To further describe some implementations in greater detail, reference is next made to examples of techniques which may be performed by or using a system for content filtering for contact center agents. FIG. 7 is a flowchart of an example of a technique 700 for audio content filtering for contact center agents. FIG. 8 is a flowchart of an example of a technique 800 for visual content filtering for contact center agents.

The technique 700 and/or the technique 800 can be executed using computing devices, such as the systems, hardware, and software described with respect to FIGS. 1-6. The technique 700 and/or the technique 800 can be performed, for example, by executing a machine-readable program or other computer-executable instructions, such as routines, instructions, programs, or other code. The steps, or operations, of the technique 700, the technique 800, and/or another technique, method, process, or algorithm described in connection with the implementations disclosed herein can be implemented directly in hardware, firmware, software executed by hardware, circuitry, or a combination thereof.
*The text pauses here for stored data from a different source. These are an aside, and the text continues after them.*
/-- Settles O12: the word decodes by the active variant's rows, which are the active controller's own operations. -/
theorem cartridgeWindowsAskTheActiveController : Obligations.CartridgeWindowsAskTheActiveController := by
  intro s a v i
  refine ⟨fun _ h => ?read, fun _ h => ?write, fun _ hhi h => ?readRam, fun _ hhi h => ?writeRam⟩
  case read => rw [← cartMeans_read.mp h, exec_decodeCartRead]; rfl
  case write => rw [← cartMeans_write.mp h, exec_decodeCartWrite]; rfl
  case readRam => rw [← (cartMeans_readRam (by omega)).mp h, exec_decodeCartReadRam]; rfl
  case writeRam => rw [← (cartMeans_writeRam (by omega)).mp h, exec_decodeCartWriteRam]; rfl

/-- Settles O14: the two ranges reach WRAM at the same index. -/
theorem echoIsWramInBothDirections : Obligations.EchoIsWramInBothDirections := by
  intro s a v hlo _
  have hindex := wramIndex_sub hlo
  refine ⟨?read, ?write, s.finishMm_store .wram (echoIndex a) v⟩
  case read => exact congrArg (fun j => s.giveByte (s.mm.load .wram j)) hindex.symm
  case write => exact congrArg (fun j => s.finishMm (s.mm.store .wram j v)) hindex.symm

/-- Settles O15: a word access runs the two byte accesses in order, the second at the state the first leaves. -/
theorem wordAccessesAreLittleEndian : Obligations.WordAccessesAreLittleEndian := by
  intro s a v _
  simp only [exec_decodeRead]
  refine ⟨fun hbuild => ?read, fun f hlo => ?raiseLo, fun t f hlo hhi => ?raiseHi, ?write⟩
  case read =>
    obtain ⟨lo, n, hlo⟩ := s.readByte_degrade a hbuild
    obtain ⟨hi, m, hhi⟩ := ((s.withDraws n).respond (.byte lo)).readByte_degrade (a + 1) hbuild
    have hhi' : (s.withDraws n).readByte (nextAddr a) = .ok (hi, m) := hhi
    have hword : s.readWord a = .ok (joinBytes hi lo, m) := by simp only [State.readWord, hlo, hhi']
    refine ⟨lo, hi, _, _, by rw [hlo]; rfl, rfl, by rw [hhi]; rfl, rfl, ?_⟩
    rw [← joinBytes_eq]
    exact congrArg s.answerWord hword
  case raiseLo =>
    have hword : s.readWord a = .error f := by simp only [State.readWord, State.answerByte_fault hlo]
    exact congrArg s.answerWord hword
  case raiseHi =>
    obtain ⟨lo, n, hok, rfl⟩ := State.answerByte_next hlo
    have hhi' : (s.withDraws n).readByte (nextAddr a) = .error f := State.answerByte_fault hhi
    have hword : s.readWord a = .error f := by simp only [State.readWord, hok, hhi']
    exact congrArg s.answerWord hword
  case write =>
    simp only [exec_decodeWrite, ← loByte_eq, ← hiByte_eq]
    exact ⟨_, _, rfl, rfl, rfl⟩

/-- Settles O16: 0xFFFF is owned by `ie`, and the address after it is 0x0000. -/
theorem wordAtTheTopWrapsToAddressZero : Obligations.WordAtTheTopWrapsToAddressZero := by
  intro s v
  refine ⟨fun hbuild => ?read, ?write⟩
  case read =>
    obtain ⟨b, hread⟩ := s.readRom_degrade 0x0000 hbuild
    have hlo : s.readByte 0xFFFF = .ok (s.mm.ie, s.draws) := rfl
    have hhi : (s.withDraws s.draws).readByte (nextAddr 0xFFFF) = .ok (b, s.draws) := hread
    have hword : s.readWord 0xFFFF = .ok (joinBytes b s.mm.ie, s.draws) := by simp only [State.readWord, hlo, hhi]
    refine ⟨b, congrArg s.answerByte hread, ?_⟩
    rw [show peek s .ie = s.mm.ie from rfl, ← joinBytes_eq]
    exact congrArg s.answerWord hword
  case write =>
    rw [← loByte_eq, ← hiByte_eq]
    rfl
For simplicity of explanation, the technique 700 and the technique 800 are each depicted and described herein as a series of steps or operations. However, the steps or operations of the technique 700, the technique 800, and/or any other technique in accordance with this disclosure, can occur in various orders and/or concurrently. Additionally, other steps or operations not presented and described herein may be used. Furthermore, not all illustrated steps or operations may be required to implement such a technique in accordance with the disclosed subject matter.

Referring first to FIG. 7, the technique 700 for audio content filtering for contact center agents is shown. At 702, content is obtained from a contact center user device (i.e., a device of a contact center user). The content is audio content obtained within an audio signal via a contact center system through which a contact center engagement between a first device of a contact center agent and a second device of a contact center user is facilitated. For example, the contact center engagement may be facilitated, and the content thus obtained, over a synchronous communication modality, such as a telephony modality or a video conferencing modality. The content may in particular include speech content, which may include human speech in one or more spoken human languages and/or vocal aspects such as inflections, grunts, sighs, or the like.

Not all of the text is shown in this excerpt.